▸ WHAT THE TASK ASKS: Your answer should hold all lines of the entries that include the word "rest".
### DATA IN THIS EXERCISE ###
-- ==== Sys2Proof/Laws/Steps.lean ====
section
/-! SUPPORT. Every command is a chain of single changes (Laws/Moves.lean): `exec_steps` and `step_steps`. -/

namespace Sys2Proof.Machine

set_option Elab.async false

/-! ### Requests -/

/-- Whatever a block does with a request it has been given is a chain; a deferred request has been put in hand at a port
that was free. -/
def Verdict.Sound (p : Port) (s : State) : Verdict → Prop
  | .refuse _ _ => True
  | .done t _ => Acts s t
  | .referred t _ => Acts s t
  | .deferred t => ∃ u x, Acts s u ∧ t = u.modPort p fun q => { q with hand := some x }
  | .silent t => Steps s t

theorem steps_answer {s t : State} {p : Port} (m : Steps s t)
    (h : (t.port p).hand = none ∧ hasReply (t.port p).outq = false) (hd : Header) (code : Nat) (rc : ResultCode)
    (res : Results) : Steps s (answer p hd code rc res t) := by
  rw [answer_eq]; exact .trans m (.port t p _ (.replied hd code rc res _ h.1 h.2))

theorem canTake_free {s : State} {p : Port} (h : s.canTake p = true) :
    (s.port p).hand = none ∧ hasReply (s.port p).outq = false := by
  unfold State.canTake at h
  simp only [Bool.and_eq_true, Bool.not_eq_true', Option.isNone_iff_eq_none] at h
  exact ⟨h.1.2, h.2⟩

theorem offered_length {s : State} {p : Port} {body : List Byte} {rest : List (List Byte)}
    (h : s.offered p body = some rest) : rest.length ≤ (s.port p).fifo.length := by
  unfold State.offered at h
  split at h
  · split at h
    · cases h; simp
    · cases h
  · rename_i b r e
    rw [e]
    split at h
    · cases h; simp
    · cases h

theorem steps_take {s : State} {p : Port} {body : List Byte} {rest : List (List Byte)}
    (h : s.offered p body = some rest) : Steps s (s.modPort p fun q => { q with fifo := rest }) :=
  .port s p _ (.took rest _ (offered_length h))

theorem steps_serve {p : Port} {h : Header} {code : Nat} {act : State → Verdict} {s : State}
    (hf : (s.port p).hand = none ∧ hasReply (s.port p).outq = false) (ha : (act s).Sound p s) :
    Steps s (serve p h code act s) := by
  unfold serve
  split
  · exact steps_answer (.refl s) hf ..
  · split
    · exact steps_answer (.refl s) hf ..
    · split
      · exact steps_answer (.refl s) hf ..
      · rename_i t res e
        rw [e] at ha
        exact steps_answer (Acts.steps ha) (Acts.port_free ha p hf) ..
      · rename_i t res e
        rw [e] at ha
        exact steps_answer (Acts.steps ha) (Acts.port_free ha p hf) ..
      · rename_i t e
        rw [e] at ha
        obtain ⟨u, x, hu, rfl⟩ := ha
        exact .trans (Acts.steps hu) (.port u p _ (.held x _ (Acts.port_free hu p hf).1 (Acts.port_free hu p hf).2))
      · rename_i t e
        rw [e] at ha
        exact ha

theorem steps_takeRequest {p : Port} {h : Header} {i : Instr} {act : State → Verdict} (ha : ∀ s, (act s).Sound p s)
    (s : State) : Steps s (takeRequest p h i act s) := by
  unfold takeRequest
  split
  · rename_i hc
    simp only [Bool.and_eq_true] at hc
    split
    · rename_i rest hr
      refine .trans (steps_take hr) (steps_serve ?_ (ha _))
      rw [State.port_modPort_same]; exact canTake_free hc.1
    · exact .refl s
  · exact .refl s

/-! ### The blocks' answers -/

/-- An answer that takes no effect, or one that is a chain of the blocks. -/
theorem sound_ite {p : Port} {s : State} {c : Prop} [Decidable c] {v w : Verdict} (h : c → v.Sound p s)
    (k : ¬c → w.Sound p s) : (if c then v else w).Sound p s := by
  split
  · exact h ‹_›
  · exact k ‹_›

theorem sound_noOpenSession (p : Port) (s : State) (w : Window) : (noOpenSession s w).Sound p s :=
  sound_ite (fun _ => trivial) fun _ => trivial

theorem sound_openSession (p : Port) (clerk float : Nat) (w : Option Nat) (s : State) :
    (openSessionAct p clerk float w s).Sound p s := by
  unfold openSessionAct
  split
  · trivial
  · refine sound_ite (fun _ => trivial) fun _ => sound_ite (fun _ => trivial) fun _ => sound_ite (fun _ => trivial)
      fun _ => ?_
    split
    · trivial
    · exact .trans (.sessionAdded s _ _ rfl rfl rfl rfl) (.sessionNumber _ _ (.inr rfl))

theorem acts_leaveQueue (j : JobNo) (p : PrinterId) (s : State) : Acts s (leaveQueue j p s) :=
  acts_modPrinter s p _ rfl

theorem acts_cancelForClose (n : Nat) (s : State) (j : JobNo) : Acts s (cancelForClose n s j) := by
  unfold cancelForClose
  split
  · exact .refl s
  · exact acts_ite _ (fun _ => .trans (acts_leaveQueue ..) (.trans (acts_notify ..) (acts_freeJob ..)))
      fun _ => .refl s

theorem sessions_emptySlot (w : Window) (b : Bool) (s : State) : (emptySlot w b s).sessions = s.sessions := by
  unfold emptySlot
  split
  · rfl
  · dsimp only; split <;> rfl

theorem sessions_notify (p : Port) (n : Notice) (s : State) : (notify p n s).sessions = s.sessions := by
  unfold notify; split <;> rfl

theorem sessions_endAuthorisation (w : Window) (x : AuthAnswer) (s : State) :
    (endAuthorisation w x s).sessions = s.sessions := by
  unfold endAuthorisation sendAnswer
  split
  · rfl
  · rw [sessions_notify, sessions_emptySlot]

theorem acts_closeSession (i : SessionIx) (s : State) (h : ∀ x, s.session i = some x → x.state = .opened) :
    Acts s (closeSession i s) := by
  unfold closeSession
  split
  · exact .refl s
  · rename_i x hx
    have e : (endAuthorisation x.window .withdrawn s).session i = some x := by
      rw [State.session, sessions_endAuthorisation]; exact hx
    have h2 : Acts (endAuthorisation x.window .withdrawn s)
        (modSession i (fun y => { y with state := .closing, closedAt := some s.clock })
          (endAuthorisation x.window .withdrawn s)) := by
      unfold modSession
      rw [e]
      exact .session _ i x _ e (.closing x s.clock (h x hx))
    exact .trans (.trans (.trans (.trans (acts_endAuthorisation ..) h2) (acts_foldl _ (fun t j =>
      acts_cancelForClose _ t j) _ _)) (acts_jobLeft ..)) (acts_foldl _ (fun t p => acts_queueShortened p _ t) _ _)

theorem sound_closeSession (p : Port) (w : Option Nat) (s : State) : (closeSessionAct p w s).Sound p s := by
  unfold closeSessionAct
  split
  · trivial
  · split
    · exact sound_noOpenSession ..
    · rename_i i hi
      obtain ⟨x, hx, _, hs⟩ := State.windowSession_some _ hi
      refine acts_closeSession i s fun y hy => ?_
      rw [hx] at hy; cases hy; exact hs

theorem acts_forceCloseAt (i : SessionIx) (s : State) : Acts s (forceCloseAt i s) := by
  have h : Acts s (modSession i (fun y => { y with forced := true }) s) := acts_figures _ _ s fun x => ⟨rfl, rfl, rfl, rfl⟩
  unfold forceCloseAt
  dsimp only
  split
  · rename_i x hx
    refine acts_ite _ (fun ho => .trans h (acts_closeSession i _ fun y hy => ?_)) fun _ => h
    rw [modSession, State.session_setSession_same, hx] at hy
    cases hy; exact ho
  · exact h

theorem sound_forceClose (p : Port) (n : Nat) (s : State) : (forceCloseAct n s).Sound p s := by
  unfold forceCloseAct
  refine sound_ite (fun _ => trivial) fun _ => ?_
  split
  · trivial
  · split
    · trivial
    · exact sound_ite (fun _ => trivial) fun _ => sound_ite (fun _ => trivial) fun _ => acts_forceCloseAt ..

theorem acts_refer (w : Window) (a : AuthSlot) (e : Option IssueEntry) (s : State) : Acts s (refer w a e s) := by
  unfold refer
  refine .trans (acts_setSlot s w (some a)) (.trans ?_ (acts_notify ..))
  exact acts_ite _ (fun _ => acts_setIssueState ..) fun _ => .refl _

/-- Entries listed one after another, with the space for them all. -/
theorem acts_spoilAll (f : State → Nat × Nat → SpoilEntry) (l : List (Nat × Nat)) (s : State)
    (h : l.length ≤ s.unreserved) : Acts s (l.foldl (fun t r => spoilUnreserved (f t r) t) s) := by
  induction l generalizing s with
  | nil => exact .refl s
  | cons r l ih =>
    simp only [List.length_cons] at h
    refine .trans (acts_spoilUnreserved _ s (by omega)) (ih _ ?_)
    have e1 : (spoilUnreserved (f s r) s).printers = s.printers ∧ (spoilUnreserved (f s r) s).spoils = s.spoils ++ [f s r] := by
      unfold spoilUnreserved countSpoil chargeFault chargeSession
      repeat' (first | constructor | split)
    have e2 : (spoilUnreserved (f s r) s).reserved = s.reserved := by
      unfold State.reserved State.printer; rw [e1.1]
    unfold State.unreserved at h ⊢
    rw [e1.2, e2]
    simp; omega

theorem acts_postVoid (e : IssueEntry) (s : State) (h : (voidRuns e).length ≤ s.unreserved) : Acts s (postVoid e s) := by
  have hv : ∀ t : State, Acts t (match t.packOf (e.serials.headD 0) with
      | some i => movePack i (voidBlanks e.serials.length) t
      | none => t) := by
    intro t
    split
    · exact acts_movePack _ _ (fun k => .void _ k) _
    · exact .refl _
  have h1 : Acts s (spoilVoided e s) :=
    .trans (acts_spoilAll (fun t r => spoilEntry r.1 r.2 .voided none (some e.session) none t) _ s h)
      (.trans (hv _) (acts_setIssueState ..))
  unfold postVoid
  dsimp only
  split
  · refine .trans h1 (acts_figures _ _ _ fun x => ?_)
    exact subSales_keeps e.tender e.fare x
  · exact h1

theorem sound_voidChecked (p : Port) (own : Option (Window × Session)) (n : Nat) (s : State) :
    (voidChecked own n s).Sound p s := by
  unfold voidChecked
  split
  · trivial
  · rename_i e he
    refine sound_ite (fun _ => trivial) fun _ => sound_ite (fun _ => trivial) fun _ => ?_
    have hp : (if s.unreserved < (voidRuns e).length then Verdict.refuse .listFull
        else .done (postVoid e s) (.voided e.serials e.fare e.tender (voidRuns e).length)).Sound p s :=
      sound_ite (fun _ => trivial) fun h => acts_postVoid e s (by omega)
    dsimp only
    split
    · exact sound_ite (fun _ => trivial) fun _ => sound_ite (fun _ => sound_ite (fun _ => trivial) fun _ =>
        acts_refer ..) fun _ => hp
    · split
      · exact sound_ite (fun _ => hp) fun _ => trivial
      · trivial

theorem sound_void (p : Port) (n : Nat) (s : State) : (voidAct p n s).Sound p s := by
  unfold voidAct
  refine sound_ite (fun _ => trivial) fun _ => ?_
  split
  · refine sound_ite (fun _ => trivial) fun _ => sound_ite (fun _ => trivial) fun _ => ?_
    split
    · exact sound_noOpenSession ..
    · exact sound_voidChecked ..
  · exact sound_ite (fun _ => trivial) fun _ => sound_voidChecked ..

theorem acts_postRefund (n serial amount : Nat) (t : Tender) (b : Bool) (s : State) :
    Acts s (postRefund n serial amount t b s) := by
  have h : Acts s (match s.sessionOf n with
      | some i => modSession i (takeRefund t amount) s
      | none => s) := by
    split
    · exact acts_figures _ _ s fun x => addRefunds_keeps t amount x
    · exact .refl s
  unfold postRefund
  exact acts_ite _ (fun _ => .trans h (acts_setIssueState ..)) fun _ => h

theorem sound_refundDecided (p : Port) (w : Window) (x : Session) (serial amount : Nat) (t : Tender)
    (e : Option IssueEntry) (s : State) : (refundDecided p w x serial amount t e s).Sound p s := by
  unfold refundDecided
  dsimp only
  split
  · exact acts_postRefund ..
  · exact sound_ite (fun _ => acts_postRefund ..) fun _ => sound_ite (fun _ => trivial) fun _ => acts_refer ..

theorem sound_refund (p : Port) (serial amount tender : Nat) (w : Option Nat) (s : State) :
    (refundAct p serial amount tender w s).Sound p s := by
  unfold refundAct
  split
  · trivial
  · refine sound_ite (fun _ => trivial) fun _ => sound_ite (fun _ => trivial) fun _ => ?_
    split
    · trivial
    · refine sound_ite (fun _ => trivial) fun _ => ?_
      split
      · exact sound_noOpenSession ..
      · split
        · exact sound_refundDecided ..
        · exact sound_ite (fun _ => trivial) fun _ => sound_ite (fun _ => trivial) fun _ => sound_ite (fun _ => trivial)
            fun _ => sound_ite (fun _ => trivial) fun _ => sound_refundDecided ..

theorem unreserved_emptySlot (w : Window) (b : Bool) (s : State) : (emptySlot w b s).unreserved = s.unreserved := by
  unfold emptySlot
  split
  · rfl
  · dsimp only; split <;> rfl

theorem acts_approve (w : Window) (a : AuthSlot) (s : State) (h : lacksVoidSpace a s = false) :
    Acts s (approve w a s) := by
  unfold approve
  split
  · exact .trans (acts_emptySlot ..) (acts_postRefund ..)
  · rename_i hk
    split
    · rename_i e he
      refine .trans (acts_emptySlot ..) (acts_postVoid e _ ?_)
      rw [unreserved_emptySlot]
      simpa [lacksVoidSpace, hk, he] using h
    · exact acts_emptySlot ..

theorem sound_answer (p : Port) (w serial d : Nat) (s : State) : (answerAct w serial d s).Sound p s := by
  unfold answerAct
  split
  · split
    · trivial
    · refine sound_ite (fun _ => trivial) fun _ => sound_ite (fun _ => .trans (acts_emptySlot ..) (acts_notify ..))
        fun _ => sound_ite (fun _ => trivial) fun h => ?_
      exact .trans (acts_approve _ _ s (by simpa using h)) (acts_notify ..)
  · trivial

theorem sound_querySession (p : Port) (n : Option Nat) (s : State) : (querySessionAct p n s).Sound p s := by
  unfold querySessionAct
  split
  · unfold querySessionNumbered
    refine sound_ite (fun _ => trivial) fun _ => ?_
    split
    · trivial
    · split
      · exact sound_ite (fun _ => .refl s) fun _ => trivial
      · exact .refl s
  · unfold querySessionOwn
    split
    · trivial
    · exact .refl s
  · trivial

/-! ### Cash-up -/

theorem sound_declare (p : Port) (n : Nat) (a : PerTender Nat) (docs : Nat) (s : State) :
    (declareAct p n a docs s).Sound p s := by
  unfold declareAct
  refine sound_ite (fun _ => trivial) fun _ => ?_
  split
  · trivial
  · split
    · trivial
    · rename_i x hx
      refine sound_ite (fun _ => trivial) fun _ => sound_ite (fun _ => trivial) fun h => ?_
      exact .trans (.session s _ x _ hx (.declared x _ _ (by simpa using h))) (acts_notify ..)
###
▸ RESULT BELOW:
theorem offered_length {s : State} {p : Port} {body : List Byte} {rest : List (List Byte)}
    (h : s.offered p body = some rest) : rest.length ≤ (s.port p).fifo.length := by
theorem steps_take {s : State} {p : Port} {body : List Byte} {rest : List (List Byte)}
    (h : s.offered p body = some rest) : Steps s (s.modPort p fun q => { q with fifo := rest }) :=
  .port s p _ (.took rest _ (offered_length h))
    · rename_i rest hr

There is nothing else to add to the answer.